Palavras-chave: Serviços comunitários de saúde mental. Enfermagem. Drogas ilícitas. Alcoolismo.

INTRODUÇÃO

As substâncias psicoativas estão presentes em todas as culturas e são consumidas desde os primórdios da humanidade nos contextos mais variados. Foram utilizadas nas guerras, em rituais místicos, passagens religiosas e em comemorações culturais. Atualmente, o consumo de substâncias psicoativas ocorre por diversos fatores que estão ligados ao cotidiano do indivíduo, ao estresse social, às condições socioeconômicas, à cultura, à hereditariedade, aos fatores psicológicos, entre outros.1

De acordo com a Organização Mundial de Saúde,2 cerca de 10% da população dos centros urbanos de todo o mundo fazem uso abusivo de alguma substância psicoativa independente de sexo, idade, nível social e de instrução. No entanto, por serem considerados drogas lícitas, o emprego de álcool e tabaco é mais frequente, , sendo assim permitido pela sociedade e, muitas vezes, incentivado pela mídia.

Em 2005 no Brasil, foi realizado o II Levantamento Domiciliar sobre o uso de drogas psicotrópicas,3 envolvendo pessoas de 12 a 65 anos, de 108 cidades brasileiras com mais de 200 mil habitantes. Conforme esse levantamento, o álcool, o tabaco e a maconha foram as substâncias com maior prevalência de dependentes na população brasileira, 12%, 10,1%, 1,2%, respectivamente. Em relação à cocaína, 2,9% dos entrevistados relataram ter feito uso, pelo menos, uma vez na vida. Além disso, 2,9% da população da amostra demonstraram já ter realizado algum tipo de tratamento pelo uso de álcool/outras drogas.

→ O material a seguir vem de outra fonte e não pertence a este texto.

-- ==== Sys2Proof/Machine/Core.lean ====
section
/-! DEFINITION. The machine as the host's interface takes it. -/

def Sys2Proof.core : Host.Core :=
  { State := Sys2Proof.Machine.State
    Fault := Sys2Proof.Machine.Fault
    Refusal := Sys2Proof.Machine.Refusal
    step := Sys2Proof.Machine.step
    reset := Sys2Proof.Machine.State.reset }
end

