/-- A stream in replay, its record read whole within the fret's share and no error met, writes it at the delivery point, marked {
streaming with streams := [(127, { streamCtx0 with isOpen := true, type := tyScan, hostRing := some 2, replay := true, point :=
4, nextSeq := 5, stored := [storedRec] })], host.rings := [(1, cplRing1), (2, recordRing2)] }LAYED, and moves on, or first the
LOST_RANGE whose place has come; a held stream with a subscriber or the ring back queues its next record for the ring, or leaves
the hold when none is left; a RETRIEVAL record goes out against the credit of its hub, or of every creditor for all hubs, and
spends it; a grant adds to a hub's credit and makes it a creditor; credit given back leaves the other sources' grants as they
are; unused credit returns after 100 ms; a record of another hub, once reassembled, is written whole to its ring, counted lost
at a full one, or parked where it came against credit, and one that is not reassembled changes nothing. -/
def Obligations.DeliveryEvents : Prop :=
  (∀ (n r : Nat) (x : Stored) (found : List ReadError) (e : State × Bool) (s : State), (streamAt s n).isOpen = true →
    (streamAt s n).replay = true → (streamAt s n).ranges = [] → (streamAt s n).safeDue = [] → (streamAt s n).gone = [] →
    (streamAt s n).type ≠ tyCapHeader → (streamAt s n).hostRing = some r →
    (streamAt s n).stored.find? (fun y => decide (y.rcd.seq = (streamAt s n).point)) = some x → x.failover = false → storedBad s x = false →
    s.dram.pauseEnd ≤ s.time.cclk → sliceBytes x ≤ tget 0 s.hist.readSoFar n + readShare s →
    e = readErrors 1 x found { s with
      hist.fretRead := s.hist.fretRead + (sliceBytes x - tget 0 s.hist.readSoFar n), hist.readSoFar := tdrop s.hist.readSoFar n } →
    e.2 = false → ringTakes s r (recordLen (asReplayed x.rcd)) = true → ringTakes e.1 r (recordLen (asReplayed x.rcd)) = true →
    ∃ t, exec (.replayDeliver n found) s = .next t ∧
      (streamAt t n).point = (streamAt s n).point + 1 ∧ (streamAt t n).replay = decide ((streamAt s n).point + 1 < (streamAt s n).nextSeq) ∧
      (ringAt t r).items = (ringAt e.1 r).items ++ [(recordLen (asReplayed x.rcd), .record (recordBytes (asReplayed x.rcd)))] ∧
      (∀ m < 128, m ≠ n → streamAt t m = streamAt s m) ∧ t.cfg = s.cfg ∧ t.live = s.live ∧ (silent t).fret = (silent s).fret ∧ t.boot = s.boot) ∧
  (∀ (n r : Nat) (found : List ReadError) (l : LostRange) (ls : List LostRange) (s : State), (streamAt s n).isOpen = true →
    (streamAt s n).replay = true → (streamAt s n).ranges = l :: ls → (streamAt s n).safeDue = [] → (streamAt s n).gone = [] →
    (streamAt s n).type ≠ tyCapHeader → (streamAt s n).hostRing = some r → recordAt (streamAt s n) (streamAt s n).point = none →
    (streamAt s n).stored.find? (fun y => decide (y.rcd.seq = (streamAt s n).point)) = none → ringTakes s r (recordLen (lostRecord n l s)) = true →
    ∃ t, exec (.replayDeliver n found) s = .next t ∧ (streamAt t n).ranges = ls ∧ (streamAt t n).point = (streamAt s n).point ∧
      (ringAt t r).items = (ringAt s r).items ++ [(recordLen (lostRecord n l s), .record (recordBytes (lostRecord n l s)))] ∧
      (∀ m < 128, m ≠ n → streamAt t m = streamAt s m) ∧ t.cfg = s.cfg ∧ t.live = s.live ∧ t.fret = s.fret ∧ t.boot = s.boot) ∧
  (∀ (n : Nat) (x : Stored) (xs : List Stored) (s : State), (streamAt s n).hold = true →
    ((streamAt s n).holders = [] ∨ (streamAt s n).holders.any (hubPresent s) = true) → (streamAt s n).ring = true →
    s.ring.state = .joined → (streamAt s n).ringRanges = [] → (streamAt s n).ringSafe = [] → (streamAt s n).gone = [] →
    storedFrom (streamAt s n) (streamAt s n).ringNext = x :: xs →
    ∃ t, exec (.ringHoldResend n) s = .next t ∧ (streamAt t n).ringNext = x.rcd.seq + 1 ∧ (streamAt t n).hold = !xs.isEmpty ∧
      t.ring.retrieval = s.ring.retrieval ++ [(64, true, replayOf s x)] ∧ (∀ m < 128, m ≠ n → streamAt t m = streamAt s m) ∧
      t.cfg = s.cfg ∧ t.live = s.live ∧ t.fret = s.fret ∧ t.boot = s.boot) ∧
  (∀ (dst w : Nat) (held : Bool) (r : Record) (rest : List (Nat × Bool × Record)) (s : State), s.ring.state = .joined →
    s.ring.retrieval = (dst, held, r) :: rest → dst < 64 → w = wireBytes (recordLen r) → w ≤ (tget (0, 0) s.ring.credit dst).1 →
    ∃ t, exec .retrievalRecordTx s = .next t ∧ t.ring.retrieval = rest ∧
      (tget (0, 0) t.ring.credit dst).1 = (tget (0, 0) s.ring.credit dst).1 - w ∧
      (∀ k < 64, k ≠ dst → tget (0, 0) t.ring.credit k = tget (0, 0) s.ring.credit k) ∧ t.time = s.time ∧ t.cfg = s.cfg ∧ t.live = s.live ∧ t.streams = s.streams ∧ t.boot = s.boot) ∧
  (∀ (w : Nat) (held : Bool) (r : Record) (rest : List (Nat × Bool × Record)) (s : State), s.ring.state = .joined →
    s.ring.retrieval = (64, held, r) :: rest → w = wireBytes (recordLen r) → s.ring.creditors ≠ [] → s.ring.creditors.Nodup →
    (∀ h ∈ s.ring.creditors, w ≤ (tget (0, 0) s.ring.credit h).1) →
    ∃ t, exec .retrievalRecordTx s = .next t ∧ t.ring.retrieval = rest ∧
      (∀ k < 64, (tget (0, 0) t.ring.credit k).1 = (tget (0, 0) s.ring.credit k).1 - (if k ∈ s.ring.creditors then w else 0)) ∧
      t.time = s.time ∧ t.cfg = s.cfg ∧ t.live = s.live ∧ t.streams = s.streams ∧ t.boot = s.boot) ∧
  (∀ (hub bytes : Nat) (s : State), exec (.creditRx (.grant hub bytes)) s = .next { s with
    ring.credit := tput (0, 0) s.ring.credit hub ((tget (0, 0) s.ring.credit hub).1 + bytes, s.time.cclk)
    ring.creditors := if s.ring.creditors.contains hub then s.ring.creditors else s.ring.creditors ++ [hub] }) ∧
  (∀ (hub bytes : Nat) (s : State), ∃ t, exec (.creditRx (.giveBack hub bytes)) s = .next t ∧
    (∀ k < 64, k ≠ hub → tget 0 t.ring.granted k = tget 0 s.ring.granted k) ∧
    tget 0 s.ring.granted hub - bytes ≤ tget 0 t.ring.granted hub ∧ t.ring.credit = s.ring.credit ∧ t.time = s.time ∧ t.cfg = s.cfg ∧ t.live = s.live ∧ t.streams = s.streams ∧ t.boot = s.boot) ∧
  (∀ (hub : Nat) (s : State), (tget (0, 0) s.ring.credit hub).1 ≠ 0 → pairActive s = true → ∃ t, exec (.creditReturnTimeout hub) s = .next t ∧
    tget (0, 0) t.ring.credit hub = (0, 0) ∧ t.time = (toCclk ((tget (0, 0) s.ring.credit hub).2 + 40000000) s).time ∧
    t.ring.hsrSeq = (s.ring.hsrSeq + 1) % 65536 ∧ (∀ k < 64, k ≠ hub → tget (0, 0) t.ring.credit k = tget (0, 0) s.ring.credit k) ∧ t.cfg = s.cfg ∧ t.live = s.live ∧ t.streams = s.streams ∧ t.boot = s.boot) ∧
  (∀ (hub n r : Nat) (bytes : List Byte) (rest : List (Nat × Nat × List Byte × Bool)) (s : State),
    s.ring.arrived = (hub, n, bytes, false) :: rest → remoteRing s hub n false = some r → ringTakes s r bytes.length = true →
    ∃ t, exec (.jorvaRecordRx hub n bytes false) s = .next t ∧ (ringAt t r).items = (ringAt s r).items ++ [(bytes.length, .record bytes)] ∧
      t.ring = { s.ring with arrived := rest } ∧ t.cfg = s.cfg ∧ t.live = s.live ∧ t.streams = s.streams ∧ t.boot = s.boot) ∧
  (∀ (hub n r : Nat) (bytes : List Byte) (rest : List (Nat × Nat × List Byte × Bool)) (s : State),
    s.ring.arrived = (hub, n, bytes, false) :: rest → remoteRing s hub n false = some r → ringTakes s r bytes.length = false →
    exec (.jorvaRecordRx hub n bytes false) s = .next (putRing r { ringAt s r with loss := satAdd 65535 (ringAt s r).loss 1 }
      { s with ring.arrived := rest })) ∧
  (∀ (hub n r : Nat) (bytes : List Byte) (rest : List (Nat × Nat × List Byte × Bool)) (s : State),
    s.ring.arrived = (hub, n, bytes, true) :: rest → remoteRing s hub n true = some r → ringTakes s r bytes.length = false →
    exec (.jorvaRecordRx hub n bytes true) s = .next { s with ring.arrived := rest, ring.parked := s.ring.parked ++ [(hub, r, bytes)], ring.granted := tmod 0 s.ring.granted hub (fun g => g - wireBytes bytes.length) }) ∧
  (∀ (hub n : Nat) (bytes : List Byte) (retrieval : Bool) (s : State), (hub, n, bytes, retrieval) ∉ s.ring.arrived →
    exec (.jorvaRecordRx hub n bytes retrieval) s = .next s)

De acordo com o Global Status Report on Alcohol and Health4 publicado em 2011, o consumo de bebidas alcoólicas, entre 2001 e 2005, mostrou-se estável em grande parte dos países sul-americanos, incluindo o Brasil, que apresentou nesse período um aumento de 5,3% de consumo de álcool per capita;. entretanto, os episódios de consumo pesado no País foram altos, mais de 30% nos homens e entre 10% e 20% nas mulheres, sendo esses percentuais os mais altos entre os países do continente americano. Alie-se a isso, o fato de que entre 5% e 10% das mortes no Brasil são atribuíveis ao uso de álcool. Tais percentuais demonstram que o consumo pesado de álcool no Brasil ainda é bastante alto, o que faz com que esses consumidores se tornem presença constante nos serviços de saúde em busca das emergências advindas da própria dependência ou de suas complicações.

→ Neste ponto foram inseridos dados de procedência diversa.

@[simp] theorem deliverCompletion_rest (h : CmdHdr) (c : Completion) (s : State) :
    (deliverCompletion h c s).time = s.time ∧ (deliverCompletion h c s).ptp = s.ptp ∧ (deliverCompletion h c s).cfg = s.cfg ∧
    (deliverCompletion h c s).live = s.live ∧ (deliverCompletion h c s).fret = s.fret ∧ (deliverCompletion h c s).fe = s.fe ∧
    (deliverCompletion h c s).streams = s.streams ∧ (deliverCompletion h c s).hist = s.hist ∧ (deliverCompletion h c s).dram = s.dram ∧
    (deliverCompletion h c s).trig = s.trig ∧ (deliverCompletion h c s).red = s.red ∧ (deliverCompletion h c s).lanes = s.lanes ∧
    (deliverCompletion h c s).pairs = s.pairs ∧ (deliverCompletion h c s).safety = s.safety ∧ (deliverCompletion h c s).boot = s.boot ∧
    (deliverCompletion h c s).fresh = s.fresh ∧ (deliverCompletion h c s).sent = s.sent ∧ (deliverCompletion h c s).pending = s.pending ∧
    (deliverCompletion h c s).host.linkUp = s.host.linkUp ∧ (deliverCompletion h c s).host.perst = s.host.perst ∧
    (deliverCompletion h c s).host.ready = s.host.ready ∧ (deliverCompletion h c s).host.flrSeen = s.host.flrSeen ∧
    (deliverCompletion h c s).host.dmaErr = s.host.dmaErr ∧ (deliverCompletion h c s).host.badIdx = s.host.badIdx ∧
    (deliverCompletion h c s).host.boot = s.host.boot ∧ (deliverCompletion h c s).host.wbLo = s.host.wbLo ∧
    (deliverCompletion h c s).host.wbHi = s.host.wbHi ∧ (deliverCompletion h c s).host.logQ = s.host.logQ ∧
    (deliverCompletion h c s).host.traceQ = s.host.traceQ ∧ (deliverCompletion h c s).host.scratch = s.host.scratch ∧
    (deliverCompletion h c s).host.reqPcie = s.host.reqPcie ∧ (deliverCompletion h c s).host.reqSvc = s.host.reqSvc ∧
    (deliverCompletion h c s).host.reqCtl = s.host.reqCtl ∧ (deliverCompletion h c s).host.mask = s.host.mask ∧
    (deliverCompletion h c s).host.map = s.host.map ∧ (deliverCompletion h c s).host.aerStatus = s.host.aerStatus ∧
    (deliverCompletion h c s).host.msixMask = s.host.msixMask ∧ (deliverCompletion h c s).host.vecMask = s.host.vecMask ∧
    (deliverCompletion h c s).host.msixTab = s.host.msixTab ∧ (deliverCompletion h c s).host.fetchNext = s.host.fetchNext ∧
    (deliverCompletion h c s).host.readData = s.host.readData ∧ (deliverCompletion h c s).host.trace = s.host.trace ∧
    (deliverCompletion h c s).host.slots = s.host.slots ∧ (deliverCompletion h c s).loc.fp = s.loc.fp ∧
    (deliverCompletion h c s).loc.partners = s.loc.partners ∧ (deliverCompletion h c s).loc.val = s.loc.val ∧
    (deliverCompletion h c s).loc.valSet = s.loc.valSet ∧ (deliverCompletion h c s).loc.gpio = s.loc.gpio ∧
    (deliverCompletion h c s).loc.syncIn = s.loc.syncIn ∧ (deliverCompletion h c s).loc.pps = s.loc.pps ∧
    (deliverCompletion h c s).loc.ppsFall = s.loc.ppsFall ∧ (deliverCompletion h c s).loc.reserve = s.loc.reserve ∧
    (deliverCompletion h c s).loc.spimRdy = s.loc.spimRdy ∧ (deliverCompletion h c s).loc.svcDiscard = s.loc.svcDiscard ∧
    (deliverCompletion h c s).loc.svcViolations = s.loc.svcViolations ∧ (deliverCompletion h c s).loc.svcDiscards = s.loc.svcDiscards ∧
    (deliverCompletion h c s).loc.svcFrames = s.loc.svcFrames ∧ (deliverCompletion h c s).loc.ospi = s.loc.ospi ∧
    (deliverCompletion h c s).loc.ospiTimeouts = s.loc.ospiTimeouts ∧
    (deliverCompletion h c s).loc.ospiWriteErrors = s.loc.ospiWriteErrors ∧ (deliverCompletion h c s).loc.ospiLine = s.loc.ospiLine ∧
    (deliverCompletion h c s).loc.svcOut = s.loc.svcOut ∧ (deliverCompletion h c s).ring.state = s.ring.state ∧
    (deliverCompletion h c s).ring.joinHdr = s.ring.joinHdr ∧ (deliverCompletion h c s).ring.leaving = s.ring.leaving ∧
    (deliverCompletion h c s).ring.autoJoin = s.ring.autoJoin ∧ (deliverCompletion h c s).ring.listenEnd = s.ring.listenEnd ∧
    (deliverCompletion h c s).ring.refusedBy = s.ring.refusedBy ∧ (deliverCompletion h c s).ring.linkA = s.ring.linkA ∧
    (deliverCompletion h c s).ring.linkB = s.ring.linkB ∧ (deliverCompletion h c s).ring.dups = s.ring.dups ∧
    (deliverCompletion h c s).ring.nodes = s.ring.nodes ∧ (deliverCompletion h c s).ring.reasm = s.ring.reasm ∧
    (deliverCompletion h c s).ring.arrived = s.ring.arrived ∧ (deliverCompletion h c s).ring.recv = s.ring.recv ∧
    (deliverCompletion h c s).ring.retrieveTo = s.ring.retrieveTo ∧ (deliverCompletion h c s).ring.parked = s.ring.parked ∧
    (deliverCompletion h c s).ring.topo = s.ring.topo ∧ (deliverCompletion h c s).ring.gateway = s.ring.gateway ∧
    (deliverCompletion h c s).ring.arbiter = s.ring.arbiter ∧ (deliverCompletion h c s).ring.ledger = s.ring.ledger ∧
    (deliverCompletion h c s).ring.ledgerReady = s.ring.ledgerReady ∧ (deliverCompletion h c s).ring.ledgerHeard = s.ring.ledgerHeard ∧
    (deliverCompletion h c s).ring.budgetQ = s.ring.budgetQ ∧ (deliverCompletion h c s).ring.grants = s.ring.grants ∧
    (deliverCompletion h c s).ring.asks = s.ring.asks ∧ (deliverCompletion h c s).ring.credit = s.ring.credit ∧
    (deliverCompletion h c s).ring.granted = s.ring.granted ∧ (deliverCompletion h c s).ring.creditDue = s.ring.creditDue ∧
    (deliverCompletion h c s).ring.creditors = s.ring.creditors ∧ (deliverCompletion h c s).ring.retrieval = s.ring.retrieval ∧
    (deliverCompletion h c s).ring.forwarded = s.ring.forwarded ∧ (deliverCompletion h c s).ring.supervisions = s.ring.supervisions ∧
    (deliverCompletion h c s).ring.supervisionDue = s.ring.supervisionDue ∧ (deliverCompletion h c s).ring.beaconDue = s.ring.beaconDue ∧
    (deliverCompletion h c s).ring.splitAlarm = s.ring.splitAlarm := by
  unfold deliverCompletion
  (repeat' split) <;> simp

@[simp] theorem logRefused_rest (h : CmdHdr) (op : Nat) (r : Reply) (s : State) :
    (logRefused h op r s).time = s.time ∧ (logRefused h op r s).ptp = s.ptp ∧ (logRefused h op r s).cfg = s.cfg ∧
    (logRefused h op r s).live = s.live ∧ (logRefused h op r s).fret = s.fret ∧ (logRefused h op r s).fe = s.fe ∧
    (logRefused h op r s).streams = s.streams ∧ (logRefused h op r s).hist = s.hist ∧ (logRefused h op r s).dram = s.dram ∧
    (logRefused h op r s).trig = s.trig ∧ (logRefused h op r s).red = s.red ∧ (logRefused h op r s).ring = s.ring ∧
    (logRefused h op r s).lanes = s.lanes ∧ (logRefused h op r s).pairs = s.pairs ∧ (logRefused h op r s).safety = s.safety ∧
    (logRefused h op r s).loc = s.loc ∧ (logRefused h op r s).boot = s.boot ∧ (logRefused h op r s).fresh = s.fresh ∧
    (logRefused h op r s).sent = s.sent ∧ (logRefused h op r s).pending = s.pending ∧ (logRefused h op r s).host.linkUp = s.host.linkUp ∧
    (logRefused h op r s).host.perst = s.host.perst ∧ (logRefused h op r s).host.ready = s.host.ready ∧
    (logRefused h op r s).host.flrSeen = s.host.flrSeen ∧ (logRefused h op r s).host.dmaErr = s.host.dmaErr ∧
    (logRefused h op r s).host.badIdx = s.host.badIdx ∧ (logRefused h op r s).host.boot = s.host.boot ∧
    (logRefused h op r s).host.wbLo = s.host.wbLo ∧ (logRefused h op r s).host.wbHi = s.host.wbHi ∧
    (logRefused h op r s).host.alarmQ = s.host.alarmQ ∧ (logRefused h op r s).host.traceQ = s.host.traceQ ∧
    (logRefused h op r s).host.scratch = s.host.scratch ∧ (logRefused h op r s).host.reqPcie = s.host.reqPcie ∧
    (logRefused h op r s).host.reqSvc = s.host.reqSvc ∧ (logRefused h op r s).host.reqCtl = s.host.reqCtl ∧
    (logRefused h op r s).host.mask = s.host.mask ∧ (logRefused h op r s).host.map = s.host.map ∧
    (logRefused h op r s).host.aerStatus = s.host.aerStatus ∧ (logRefused h op r s).host.msixMask = s.host.msixMask ∧
    (logRefused h op r s).host.vecMask = s.host.vecMask ∧ (logRefused h op r s).host.msixTab = s.host.msixTab ∧
    (logRefused h op r s).host.waiting = s.host.waiting ∧ (logRefused h op r s).host.handed = s.host.handed ∧
    (logRefused h op r s).host.fetchNext = s.host.fetchNext ∧ (logRefused h op r s).host.readData = s.host.readData ∧
    (logRefused h op r s).host.alarms = s.host.alarms ∧ (logRefused h op r s).host.trace = s.host.trace ∧
    (logRefused h op r s).host.slots = s.host.slots ∧ (logRefused h op r s).host.orphans = s.host.orphans := by
  simp [logRefused]

@[simp] theorem traceCommand_rest (ring op phase status tag micros : Nat) (s : State) :
    (traceCommand ring op phase status tag micros s).time = s.time ∧ (traceCommand ring op phase status tag micros s).ptp = s.ptp ∧
    (traceCommand ring op phase status tag micros s).cfg = s.cfg ∧ (traceCommand ring op phase status tag micros s).live = s.live ∧
    (traceCommand ring op phase status tag micros s).fret = s.fret ∧ (traceCommand ring op phase status tag micros s).fe = s.fe ∧
    (traceCommand ring op phase status tag micros s).streams = s.streams ∧ (traceCommand ring op phase status tag micros s).hist = s.hist ∧
    (traceCommand ring op phase status tag micros s).dram = s.dram ∧ (traceCommand ring op phase status tag micros s).trig = s.trig ∧
    (traceCommand ring op phase status tag micros s).red = s.red ∧ (traceCommand ring op phase status tag micros s).ring = s.ring ∧
    (traceCommand ring op phase status tag micros s).lanes = s.lanes ∧ (traceCommand ring op phase status tag micros s).pairs = s.pairs ∧
    (traceCommand ring op phase status tag micros s).safety = s.safety ∧ (traceCommand ring op phase status tag micros s).loc = s.loc ∧
    (traceCommand ring op phase status tag micros s).boot = s.boot ∧ (traceCommand ring op phase status tag micros s).fresh = s.fresh ∧
    (traceCommand ring op phase status tag micros s).sent = s.sent ∧ (traceCommand ring op phase status tag micros s).pending = s.pending ∧
    (traceCommand ring op phase status tag micros s).host.linkUp = s.host.linkUp ∧
    (traceCommand ring op phase status tag micros s).host.perst = s.host.perst ∧
    (traceCommand ring op phase status tag micros s).host.ready = s.host.ready ∧
    (traceCommand ring op phase status tag micros s).host.flrSeen = s.host.flrSeen ∧
    (traceCommand ring op phase status tag micros s).host.dmaErr = s.host.dmaErr ∧
    (traceCommand ring op phase status tag micros s).host.badIdx = s.host.badIdx ∧
    (traceCommand ring op phase status tag micros s).host.boot = s.host.boot ∧
    (traceCommand ring op phase status tag micros s).host.wbLo = s.host.wbLo ∧
    (traceCommand ring op phase status tag micros s).host.wbHi = s.host.wbHi ∧
    (traceCommand ring op phase status tag micros s).host.alarmQ = s.host.alarmQ ∧
    (traceCommand ring op phase status tag micros s).host.logQ = s.host.logQ ∧
    (traceCommand ring op phase status tag micros s).host.scratch = s.host.scratch ∧
    (traceCommand ring op phase status tag micros s).host.reqPcie = s.host.reqPcie ∧
    (traceCommand ring op phase status tag micros s).host.reqSvc = s.host.reqSvc ∧
    (traceCommand ring op phase status tag micros s).host.reqCtl = s.host.reqCtl ∧
    (traceCommand ring op phase status tag micros s).host.mask = s.host.mask ∧
    (traceCommand ring op phase status tag micros s).host.map = s.host.map ∧
    (traceCommand ring op phase status tag micros s).host.aerStatus = s.host.aerStatus ∧
    (traceCommand ring op phase status tag micros s).host.msixMask = s.host.msixMask ∧
    (traceCommand ring op phase status tag micros s).host.vecMask = s.host.vecMask ∧
    (traceCommand ring op phase status tag micros s).host.msixTab = s.host.msixTab ∧
    (traceCommand ring op phase status tag micros s).host.waiting = s.host.waiting ∧
    (traceCommand ring op phase status tag micros s).host.handed = s.host.handed ∧
    (traceCommand ring op phase status tag micros s).host.fetchNext = s.host.fetchNext ∧
    (traceCommand ring op phase status tag micros s).host.readData = s.host.readData ∧
    (traceCommand ring op phase status tag micros s).host.alarms = s.host.alarms ∧
    (traceCommand ring op phase status tag micros s).host.slots = s.host.slots ∧
    (traceCommand ring op phase status tag micros s).host.orphans = s.host.orphans := by
  simp [traceCommand]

No que se refere ao tratamento das pessoas que fazem uso abusivo de substâncias psicoativas, dentre elas o álcool, observou-se, ao longo da história, que os usuários de substâncias psicoativas sempre foram tratados em instituições psiquiátricas fechadas de cunho segregatório e excludente, especializadas em saúde mental, onde a principal meta era o alcance da abstinência. Isso ocorreu, sobretudo, pela falta de uma política clara voltada para a assistência a essa população.

Sob influência da Reforma Psiquiátrica no Brasil, o Ministério da Saúde (1992), pela da portaria nº 224/1992 5 passou a financiar e normatizar novos serviços de saúde mental, priorizando o tratamento ambulatorial de caráter interdisciplinar. Esta portaria regulamentou as diretrizes e normas a serem obedecidas para implementação de Núcleos/Centros de Atenção Psicossocial (NAPS/CAPS). Em 2002, os Centros de Atenção Psicossocial (CAPS) foram redefinidos, no âmbito federal, pela Portaria GM/MS Nº 3366, dentre eles os Centros de Atenção Psicossocial Álcool e outras Drogas, na modalidade II (CAPS AD II), caracterizados como um novo serviço de Atenção para atendimento de pacientes com transtornos decorrentes do uso e dependência de substâncias psicoativas.

No que diz respeito à atenção ao usuário de álcool e outras drogas, os novos serviços trouxeram formas distintas de tratamento e abordagens específicas para essa população, sendo considerados serviços inovadores no que diz respeito à atenção ao dependente químico. Esses espaços têm possibilitado a participação ativa do enfermeiro que, em conjunto com a equipe de enfermagem, atua em diversas vertentes do cuidado ao dependente químico. A participação é assegurada por lei7 que estabelece a inserção dos profissionais de enfermagem de nível médio e superior na equipe multidisciplinar dos CAPS AD, atribuindo-lhes, inclusive, o atendimento em oficinas terapêuticas e outras modalidades de assistência aos usuários do serviço, o que possibilita à equipe de enfermagem e ao enfermeiro manterem contato contínuo com os usuários nas mais diferentes atividades desenvolvidas nesses serviços.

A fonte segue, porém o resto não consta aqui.